The incident occurred during a cruise in late May in the pool area. There is a balcony (mezzanine deck) above the pool which is protected by a handrail with composite glass panels underneath; there is a 30-50mm gap between the base of the panels and the deck. The area is used as a self-service cafeteria and passengers collect trays and take them to tables.
The incident involved a tray being dislodged from the table, through the gap under the composite glass panels and into the pool; fortunately without injury to a swimmer. The trays used are of robust construction and could have caused injury.
I reported the incident onboard and have subsequently been dealt with by customer relations, but I (a former professional seafarer) have not been entirely satisfied with the outcome.

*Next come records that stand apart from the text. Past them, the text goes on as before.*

-- ==== Sys2Proof/Laws/FrameExec.lean ====
section
/-! SUPPORT. Sys2Proof/Laws/FrameExec.lean: which parts of the state the meaning of each command may change. -/
namespace Sys2Proof.Laws
set_option Elab.async false
set_option linter.unusedSimpArgs false
open Sys2Proof.Machine Sys2Proof.Safety

theorem execRegisterWrite_forget (P : Parts) (at' : Fin 200) (a d : Word) (s : State) (t' : State) (hrec : MayRecord
    P) (h_free : P.free = true) (h_clk : P.clk = true) (h_link : P.link = true) (h_ops : P.ops = true) (h_can : P.can
    = true) (h_tim : P.tim = true) (h_hb : P.hb = true) (h_bank : P.bank = true) (h_ax : P.ax = true) (h_fus : P.fus =
    true) (h_sched : P.sched = true) (h_sol : P.sol = true) (h_img : P.img = true) (h_pwr : P.pwr = true) (h_store :
    P.store = true) (h_pair : P.pair = true) (h_safe : P.safe = true) (h_win : P.win = true) (h_all : ∀ b, b ∈ P.blks)
    (h' : execRegisterWrite at' a d s = .next t') : forget P t' = forget P s := by
  unfold execRegisterWrite at h'
  injection h' with h'; subst h'
  unfold State.whenHost
  try dsimp only
  (repeat' split) <;> first | with_reducible rfl | simp only [writeWord_forget, implies_true, Nat.reduceLT,
      ite_forget, ite_self, hrec, hrec.queue.raises, hrec.queue, hrec.recs, h_free, h_clk, h_link, h_ops, h_can,
      h_tim, h_hb, h_bank, h_ax, h_fus, h_sched, h_sol, h_img, h_pwr, h_store, h_pair, h_safe, h_win, h_all,
      Fin.is_lt]

theorem execMultiwordLatchRead_forget (P : Parts) (a : Word) (s : State) (t' : State) (h_free : P.free = true) (h_link
    : P.link = true) (h' : execMultiwordLatchRead a s = .next t') : forget P t' = forget P s := by
  unfold execMultiwordLatchRead at h'
  injection h' with h'; subst h'
  unfold State.whenHost
  try dsimp only
  (repeat' split) <;> first | with_reducible rfl | simp only [readAt_forget, took_forget, Nat.reduceLT, ite_forget,
      ite_self, h_free, h_link, Fin.is_lt]

theorem execNop_forget (P : Parts) (hdr : Word) (s : State) (t' : State) (hrec : MayRecord P) (h_free : P.free = true)
    (h_clk : P.clk = true) (h_link : P.link = true) (h_ops : P.ops = true) (h_can : P.can = true) (h_tim : P.tim =
    true) (h_hb : P.hb = true) (h_bank : P.bank = true) (h_ax : P.ax = true) (h_fus : P.fus = true) (h_sched : P.sched
    = true) (h_sol : P.sol = true) (h_img : P.img = true) (h_pwr : P.pwr = true) (h_store : P.store = true) (h_pair :
    P.pair = true) (h_safe : P.safe = true) (h_lands : P.lands = true) (h_win : P.win = true) (h_all : ∀ b, b ∈
    P.blks) (h' : execNop hdr s = .next t') : forget P t' = forget P s := by
  unfold execNop at h'
  injection h' with h'; subst h'
  unfold State.whenHost
  try dsimp only
  (repeat' split) <;> first | with_reducible rfl | simp only [spiFrame_forget, implies_true, Nat.reduceLT, ite_forget,
      ite_self, hrec, hrec.queue.raises, hrec.queue, hrec.recs, h_free, h_clk, h_link, h_ops, h_can, h_tim, h_hb,
      h_bank, h_ax, h_fus, h_sched, h_sol, h_img, h_pwr, h_store, h_pair, h_safe, h_lands, h_win, h_all, Fin.is_lt]

theorem execRead_forget (P : Parts) (hdr addr : Word) (words : Nat) (s : State) (t' : State) (hrec : MayRecord P)
    (h_free : P.free = true) (h_clk : P.clk = true) (h_link : P.link = true) (h_ops : P.ops = true) (h_can : P.can =
    true) (h_tim : P.tim = true) (h_hb : P.hb = true) (h_bank : P.bank = true) (h_ax : P.ax = true) (h_fus : P.fus =
    true) (h_sched : P.sched = true) (h_sol : P.sol = true) (h_img : P.img = true) (h_pwr : P.pwr = true) (h_store :
    P.store = true) (h_pair : P.pair = true) (h_safe : P.safe = true) (h_lands : P.lands = true) (h_win : P.win =
    true) (h_all : ∀ b, b ∈ P.blks) (h' : execRead hdr addr words s = .next t') : forget P t' = forget P s := by
  unfold execRead at h'
  injection h' with h'; subst h'
  unfold State.whenHost
  try dsimp only
  (repeat' split) <;> first | with_reducible rfl | simp only [spiFrame_forget, implies_true, Nat.reduceLT, ite_forget,
      ite_self, hrec, hrec.queue.raises, hrec.queue, hrec.recs, h_free, h_clk, h_link, h_ops, h_can, h_tim, h_hb,
      h_bank, h_ax, h_fus, h_sched, h_sol, h_img, h_pwr, h_store, h_pair, h_safe, h_lands, h_win, h_all, Fin.is_lt]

Onboard the incident was reportedly discussed by the Staff Captain at a meeting where it was decided that the incident was a “one off” and unlikely to recur. I dispute this judgement.
Customer relations have informed me that there is 1500m of this type of railing on the ship and modifications would be unreasonable. My concern relates to the cafeteria area around the pool, where the risk exists.

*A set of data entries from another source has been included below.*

-- ==== Sys2Proof/Laws/Rings.lean ====
section
/-! SUPPORT. Sys2Proof/Laws/Rings.lean: the operations of the power stage, the supervisor and the clocks clear no status bit
and no latched flag: an event that has been raised stays raised (R341), a flag that has been set stays set. -/
namespace Sys2Proof.Laws
set_option Elab.async false
set_option linter.unusedSimpArgs false
open Sys2Proof.Machine Sys2Proof.Safety

/-- Words whose bits these operations only set: the status bits and the latched flags of gates, gate supplies, banks, axes,
plausibility and clocks. -/
def Sticky (a : Nat) : Prop :=
  (∃ i, i < 8 ∧ a = A.EVT_STAT i) ∨ (∃ b, b < 8 ∧ ∃ i, i < 9 ∧ a = A.GATE_FLT b i) ∨ (∃ b, b < 8 ∧ a = A.GSUP_FLT b) ∨
    (∃ b, b < 8 ∧ a = A.PROT_BFLT b) ∨ (∃ b, b < 8 ∧ ∃ j, j < 3 ∧ a = A.PROT_AXSTAT b j) ∨ a = A.SAFE_PLFLT_LO ∨
    a = A.SAFE_PLFLT_HI ∨ a = A.CLK_FAULT

theorem sticky_stat {i : Nat} (h : i < 8) : Sticky (A.EVT_STAT i) := .inl ⟨i, h, rfl⟩
theorem sticky_gate (b : Fin 8) (i : Fin 9) : Sticky (A.GATE_FLT b.val i.val) := .inr (.inl ⟨_, b.isLt, _, i.isLt, rfl⟩)
theorem sticky_gsup (b : Fin 8) : Sticky (A.GSUP_FLT b.val) := .inr (.inr (.inl ⟨_, b.isLt, rfl⟩))
theorem sticky_bflt (b : Fin 8) : Sticky (A.PROT_BFLT b.val) := .inr (.inr (.inr (.inl ⟨_, b.isLt, rfl⟩)))
theorem sticky_axstat (b : Fin 8) (j : Fin 3) : Sticky (A.PROT_AXSTAT b.val j.val) :=
  .inr (.inr (.inr (.inr (.inl ⟨_, b.isLt, _, j.isLt, rfl⟩))))
theorem sticky_clk : Sticky A.CLK_FAULT := .inr (.inr (.inr (.inr (.inr (.inr (.inr rfl))))))

theorem ns_TIME_PPSREJ : ¬ Sticky (A.TIME_PPSREJ) := by
  rintro (⟨i', hi, e⟩ | ⟨b', hb, i', hi, e⟩ | ⟨b', hb, e⟩ | ⟨b', hb, e⟩ | ⟨b', hb, i', hi, e⟩ | e | e | e) <;>
    simp only [A.TIME_PPSREJ, A.EVT_STAT, A.GATE_FLT, A.GSUP_FLT, A.PROT_BFLT, A.PROT_AXSTAT, A.SAFE_PLFLT_LO,
      A.SAFE_PLFLT_HI, A.CLK_FAULT] at e <;> omega

theorem ns_TIME_PPSERR : ¬ Sticky (A.TIME_PPSERR) := by
  rintro (⟨i', hi, e⟩ | ⟨b', hb, i', hi, e⟩ | ⟨b', hb, e⟩ | ⟨b', hb, e⟩ | ⟨b', hb, i', hi, e⟩ | e | e | e) <;>
    simp only [A.TIME_PPSERR, A.EVT_STAT, A.GATE_FLT, A.GSUP_FLT, A.PROT_BFLT, A.PROT_AXSTAT, A.SAFE_PLFLT_LO,
      A.SAFE_PLFLT_HI, A.CLK_FAULT] at e <;> omega

theorem ns_TIME_FERR : ¬ Sticky (A.TIME_FERR) := by
  rintro (⟨i', hi, e⟩ | ⟨b', hb, i', hi, e⟩ | ⟨b', hb, e⟩ | ⟨b', hb, e⟩ | ⟨b', hb, i', hi, e⟩ | e | e | e) <;>
    simp only [A.TIME_FERR, A.EVT_STAT, A.GATE_FLT, A.GSUP_FLT, A.PROT_BFLT, A.PROT_AXSTAT, A.SAFE_PLFLT_LO,
      A.SAFE_PLFLT_HI, A.CLK_FAULT] at e <;> omega

theorem ns_CLK_REFCNT : ¬ Sticky (A.CLK_REFCNT) := by
  rintro (⟨i', hi, e⟩ | ⟨b', hb, i', hi, e⟩ | ⟨b', hb, e⟩ | ⟨b', hb, e⟩ | ⟨b', hb, i', hi, e⟩ | e | e | e) <;>
    simp only [A.CLK_REFCNT, A.EVT_STAT, A.GATE_FLT, A.GSUP_FLT, A.PROT_BFLT, A.PROT_AXSTAT, A.SAFE_PLFLT_LO,
      A.SAFE_PLFLT_HI, A.CLK_FAULT] at e <;> omega

theorem ns_CLK_CORECNT : ¬ Sticky (A.CLK_CORECNT) := by
  rintro (⟨i', hi, e⟩ | ⟨b', hb, i', hi, e⟩ | ⟨b', hb, e⟩ | ⟨b', hb, e⟩ | ⟨b', hb, i', hi, e⟩ | e | e | e) <;>
    simp only [A.CLK_CORECNT, A.EVT_STAT, A.GATE_FLT, A.GSUP_FLT, A.PROT_BFLT, A.PROT_AXSTAT, A.SAFE_PLFLT_LO,
      A.SAFE_PLFLT_HI, A.CLK_FAULT] at e <;> omega

theorem ns_SAFE_CAUSE : ¬ Sticky (A.SAFE_CAUSE) := by
  rintro (⟨i', hi, e⟩ | ⟨b', hb, i', hi, e⟩ | ⟨b', hb, e⟩ | ⟨b', hb, e⟩ | ⟨b', hb, i', hi, e⟩ | e | e | e) <;>
    simp only [A.SAFE_CAUSE, A.EVT_STAT, A.GATE_FLT, A.GSUP_FLT, A.PROT_BFLT, A.PROT_AXSTAT, A.SAFE_PLFLT_LO,
      A.SAFE_PLFLT_HI, A.CLK_FAULT] at e <;> omega

theorem ns_SAFE_DETAIL : ¬ Sticky (A.SAFE_DETAIL) := by
  rintro (⟨i', hi, e⟩ | ⟨b', hb, i', hi, e⟩ | ⟨b', hb, e⟩ | ⟨b', hb, e⟩ | ⟨b', hb, i', hi, e⟩ | e | e | e) <;>
    simp only [A.SAFE_DETAIL, A.EVT_STAT, A.GATE_FLT, A.GSUP_FLT, A.PROT_BFLT, A.PROT_AXSTAT, A.SAFE_PLFLT_LO,
      A.SAFE_PLFLT_HI, A.CLK_FAULT] at e <;> omega

theorem ns_REC_DROP_CNT : ¬ Sticky (A.REC_DROP_CNT) := by
  rintro (⟨i', hi, e⟩ | ⟨b', hb, i', hi, e⟩ | ⟨b', hb, e⟩ | ⟨b', hb, e⟩ | ⟨b', hb, i', hi, e⟩ | e | e | e) <;>
    simp only [A.REC_DROP_CNT, A.EVT_STAT, A.GATE_FLT, A.GSUP_FLT, A.PROT_BFLT, A.PROT_AXSTAT, A.SAFE_PLFLT_LO,
      A.SAFE_PLFLT_HI, A.CLK_FAULT] at e <;> omega

theorem ns_REC_HOLDOVF_CNT : ¬ Sticky (A.REC_HOLDOVF_CNT) := by
  rintro (⟨i', hi, e⟩ | ⟨b', hb, i', hi, e⟩ | ⟨b', hb, e⟩ | ⟨b', hb, e⟩ | ⟨b', hb, i', hi, e⟩ | e | e | e) <;>
    simp only [A.REC_HOLDOVF_CNT, A.EVT_STAT, A.GATE_FLT, A.GSUP_FLT, A.PROT_BFLT, A.PROT_AXSTAT, A.SAFE_PLFLT_LO,
      A.SAFE_PLFLT_HI, A.CLK_FAULT] at e <;> omega

theorem ns_STORE_JLOST : ¬ Sticky (A.STORE_JLOST) := by
  rintro (⟨i', hi, e⟩ | ⟨b', hb, i', hi, e⟩ | ⟨b', hb, e⟩ | ⟨b', hb, e⟩ | ⟨b', hb, i', hi, e⟩ | e | e | e) <;>
    simp only [A.STORE_JLOST, A.EVT_STAT, A.GATE_FLT, A.GSUP_FLT, A.PROT_BFLT, A.PROT_AXSTAT, A.SAFE_PLFLT_LO,
      A.SAFE_PLFLT_HI, A.CLK_FAULT] at e <;> omega

theorem ns_PROT_ILIMCNT (b : Fin 8) : ¬ Sticky (A.PROT_ILIMCNT b.val) := by
  rintro (⟨i', hi, e⟩ | ⟨b', hb, i', hi, e⟩ | ⟨b', hb, e⟩ | ⟨b', hb, e⟩ | ⟨b', hb, i', hi, e⟩ | e | e | e) <;>
    simp only [A.PROT_ILIMCNT, A.EVT_STAT, A.GATE_FLT, A.GSUP_FLT, A.PROT_BFLT, A.PROT_AXSTAT, A.SAFE_PLFLT_LO,
      A.SAFE_PLFLT_HI, A.CLK_FAULT] at e <;> (have := b.isLt; omega)

theorem ns_GATE_BSTUVCNT (b : Fin 8) (i : Fin 9) : ¬ Sticky (A.GATE_BSTUVCNT b.val i.val) := by
  rintro (⟨i', hi, e⟩ | ⟨b', hb, i', hi, e⟩ | ⟨b', hb, e⟩ | ⟨b', hb, e⟩ | ⟨b', hb, i', hi, e⟩ | e | e | e) <;>
    simp only [A.GATE_BSTUVCNT, A.EVT_STAT, A.GATE_FLT, A.GSUP_FLT, A.PROT_BFLT, A.PROT_AXSTAT, A.SAFE_PLFLT_LO,
      A.SAFE_PLFLT_HI, A.CLK_FAULT] at e <;> (have := b.isLt; have := i.isLt; omega)

theorem ns_PROT_CHFLT (b : Fin 8) (i : Fin 9) : ¬ Sticky (A.PROT_CHFLT b.val i.val) := by
  rintro (⟨i', hi, e⟩ | ⟨b', hb, i', hi, e⟩ | ⟨b', hb, e⟩ | ⟨b', hb, e⟩ | ⟨b', hb, i', hi, e⟩ | e | e | e) <;>
    simp only [A.PROT_CHFLT, A.EVT_STAT, A.GATE_FLT, A.GSUP_FLT, A.PROT_BFLT, A.PROT_AXSTAT, A.SAFE_PLFLT_LO,
      A.SAFE_PLFLT_HI, A.CLK_FAULT] at e <;> (have := b.isLt; have := i.isLt; omega)

theorem ns_arm (t : Fin 24) : ¬ Sticky (timAddr t 18) := by
  rintro (⟨i', hi, e⟩ | ⟨b', hb, i', hi, e⟩ | ⟨b', hb, e⟩ | ⟨b', hb, e⟩ | ⟨b', hb, i', hi, e⟩ | e | e | e) <;>
    simp only [timAddr, A.PWM_CTL, A.EVT_STAT, A.GATE_FLT, A.GSUP_FLT, A.PROT_BFLT, A.PROT_AXSTAT, A.SAFE_PLFLT_LO,
      A.SAFE_PLFLT_HI, A.CLK_FAULT] at e <;> (have := (axBank t).isLt; have := (axSlot t).isLt; omega)

/-- Every sticky bit set in `s` is set in `t`. -/
def Rings (s t : State) : Prop := ∀ a k, Sticky a → bit (s.rd a) k = true → bit (t.rd a) k = true

theorem Rings.refl (s : State) : Rings s s := fun _ _ _ h => h

theorem Rings.trans {s t u : State} (h : Rings s t) (h' : Rings t u) : Rings s u := fun a k ha b => h' a k ha (h a k ha b)

/-- An event that has been raised stays raised. -/
theorem Rings.event {s t : State} (h : Rings s t) {e : EvName} (he : e.src < 128) (b : eventBit s e = true) :
    eventBit t e = true := h _ _ (sticky_stat (by omega)) b

/-- Every part but the sticky words, so far as the operations below need it. -/
def mute : Parts :=
  { free := true, fresh := true, clk := true, link := true, ops := true, can := true, rcd := true, tim := true, hb := true
    bank := true, ax := true, fus := true, sched := true, sol := true, img := true, pwr := true, store := true, pair := true
    safe := true, lands := true, mem := true, win := true, recs := true }

theorem rings_of_eq {s₀ s t : State} (h : ∀ a, Sticky a → t.rd a = s.rd a) (h₀ : Rings s₀ s) : Rings s₀ t :=
  h₀.trans (fun a k ha b => by rw [h a ha]; exact b)

theorem rings_of_forget {s₀ s t : State} (h : forget mute t = forget mute s) (h₀ : Rings s₀ s) : Rings s₀ t :=
  rings_of_eq (fun a _ => (only_of_forget h).regs a (by simp [Parts.covers, mute])) h₀

theorem each_rings {α : Type} {s₀ s : State} {l : List α} {f : State → α → State}
    (h : ∀ u x, Rings s₀ u → Rings s₀ (f u x)) (h₀ : Rings s₀ s) : Rings s₀ (s.each l f) := by
  induction l generalizing s with
  | nil => exact h₀
  | cons x xs ih => exact ih (h s x h₀)

theorem wr_rings {s₀ s : State} {a : Nat} {v : Word} (ha : ¬ Sticky a) (h₀ : Rings s₀ s) : Rings s₀ (s.wr a v) :=
  rings_of_eq (fun b hb => by rw [rd_wr, if_neg (fun c => ha (by rw [← c]; exact hb))]) h₀

theorem setFlags_rings {s₀ s : State} {a : Nat} {v : Word} (h₀ : Rings s₀ s) : Rings s₀ (s.setFlags a v) := by
  refine h₀.trans (fun b k _ h => ?_)
  show bit ((s.wr _ _).rd b) k = true
  rw [rd_wr]
  split
  · rename_i e; subst e; rw [bit_or, h]; rfl
  · exact h

theorem setEvt_rings {s₀ s : State} {n : Nat} (h₀ : Rings s₀ s) : Rings s₀ (s.setEvt n) := setFlags_rings h₀

theorem satInc_rings {s₀ s : State} {a : Nat} (ha : ¬ Sticky a) (h₀ : Rings s₀ s) : Rings s₀ (s.satInc a) := wr_rings ha h₀

theorem modRcd_rings {s₀ s : State} {f : Recorder → Recorder} (h₀ : Rings s₀ s) : Rings s₀ (s.modRcd f) := h₀

theorem modStore_rings {s₀ s : State} {f : Store → Store} (h₀ : Rings s₀ s) : Rings s₀ (s.modStore f) := h₀

theorem fifoIn_rings {s₀ s : State} {x : Raised} (h₀ : Rings s₀ s) : Rings s₀ (s.fifoIn x) := by
  unfold State.fifoIn
  split
  · exact h₀
  · refine satInc_rings ns_REC_HOLDOVF_CNT ?_
    split
    · exact modRcd_rings h₀
    · exact h₀

theorem raiseAt_rings {s₀ s : State} {p : Nat} {e : EvName} {d0 d1 : Word} (h₀ : Rings s₀ s) :
    Rings s₀ (s.raiseAt p e d0 d1) := by
  have h : Rings s₀ (s.setEvt e.src) := setEvt_rings h₀
  unfold State.raiseAt
  dsimp only
  split
  · exact modRcd_rings h
  · exact h

theorem raise_rings {s₀ s : State} {e : EvName} {d0 d1 : Word} (h₀ : Rings s₀ s) : Rings s₀ (s.raise e d0 d1) :=
  raiseAt_rings h₀

theorem jqueue_rings {s₀ s : State} {x : Raised} {p h : Bool} {q : Word} (h₀ : Rings s₀ s) : Rings s₀ (s.jqueue x p h q) := by
  have hj : Rings s₀ (s.satInc A.STORE_JLOST) := satInc_rings ns_STORE_JLOST h₀
  unfold State.jqueue
  dsimp only
  split
  · exact modStore_rings h₀
  · split
    · exact raise_rings (modStore_rings hj)
    · exact modStore_rings hj

theorem wrapInc_rings {s₀ s : State} {a : Nat} (ha : ¬ Sticky a) (h₀ : Rings s₀ s) : Rings s₀ (s.wrapInc a) := wr_rings ha h₀

theorem satAdd_rings {s₀ s : State} {a n : Nat} (ha : ¬ Sticky a) (h₀ : Rings s₀ s) : Rings s₀ (s.satAdd a n) := wr_rings ha h₀

theorem modClk_rings {s₀ s : State} {f : Clk → Clk} (h₀ : Rings s₀ s) : Rings s₀ (s.modClk f) := h₀

theorem modLink_rings {s₀ s : State} {f : Link → Link} (h₀ : Rings s₀ s) : Rings s₀ (s.modLink f) := h₀

theorem modOps_rings {s₀ s : State} {f : Ops → Ops} (h₀ : Rings s₀ s) : Rings s₀ (s.modOps f) := h₀

theorem modFus_rings {s₀ s : State} {f : Fusion → Fusion} (h₀ : Rings s₀ s) : Rings s₀ (s.modFus f) := h₀

theorem modSched_rings {s₀ s : State} {f : Sched → Sched} (h₀ : Rings s₀ s) : Rings s₀ (s.modSched f) := h₀

theorem modSol_rings {s₀ s : State} {f : Solver → Solver} (h₀ : Rings s₀ s) : Rings s₀ (s.modSol f) := h₀

theorem modImg_rings {s₀ s : State} {f : Img → Img} (h₀ : Rings s₀ s) : Rings s₀ (s.modImg f) := h₀

theorem modPwr_rings {s₀ s : State} {f : Pwr → Pwr} (h₀ : Rings s₀ s) : Rings s₀ (s.modPwr f) := h₀

theorem modPair_rings {s₀ s : State} {f : Pair → Pair} (h₀ : Rings s₀ s) : Rings s₀ (s.modPair f) := h₀

theorem modSafe_rings {s₀ s : State} {f : Safe → Safe} (h₀ : Rings s₀ s) : Rings s₀ (s.modSafe f) := h₀

theorem modLands_rings {s₀ s : State} {f : Lands → Lands} (h₀ : Rings s₀ s) : Rings s₀ (s.modLands f) := h₀

theorem modCan_rings {s₀ s : State} {i : Fin 2} {f : Can → Can} (h₀ : Rings s₀ s) : Rings s₀ (s.modCan i f) := h₀

theorem modTim_rings {s₀ s : State} {i : Fin 24} {f : Timer → Timer} (h₀ : Rings s₀ s) : Rings s₀ (s.modTim i f) := h₀

theorem modAx_rings {s₀ s : State} {i : Fin 24} {f : Axis → Axis} (h₀ : Rings s₀ s) : Rings s₀ (s.modAx i f) := h₀

theorem modSlot_rings {s₀ s : State} {i : Fin 8} {f : OpSlot → OpSlot} (h₀ : Rings s₀ s) : Rings s₀ (s.modSlot i f) := h₀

CHIRP forwarded the report to the vessel operator, who responded as follows:
“We do take safety issues very seriously on our ships and having visited the area your correspondent mentions I can understand his concern. In response to this issue we do not consider `filling’ the gap between the composite glass panel and the deck is appropriate in this instance.
However, steps have been taken to coat the underside of the trays with a non-slip material to ensure that they will not be as easily dislodged in the future. The ship’s staff also try to encourage the passengers to remain in the open deck area of the cafeteria with their trays rather than carry them up to the deck above the pool.
This issue will continue to be monitored to ensure that appropriate steps are taken in the unlikely event of there being a similar occurrence in the future.”
Some Administrations require passenger vessels to maintain risk registers or similar documents and the Board wishes to emphasise the importance of identifying and mitigating the risks of “routine” activities.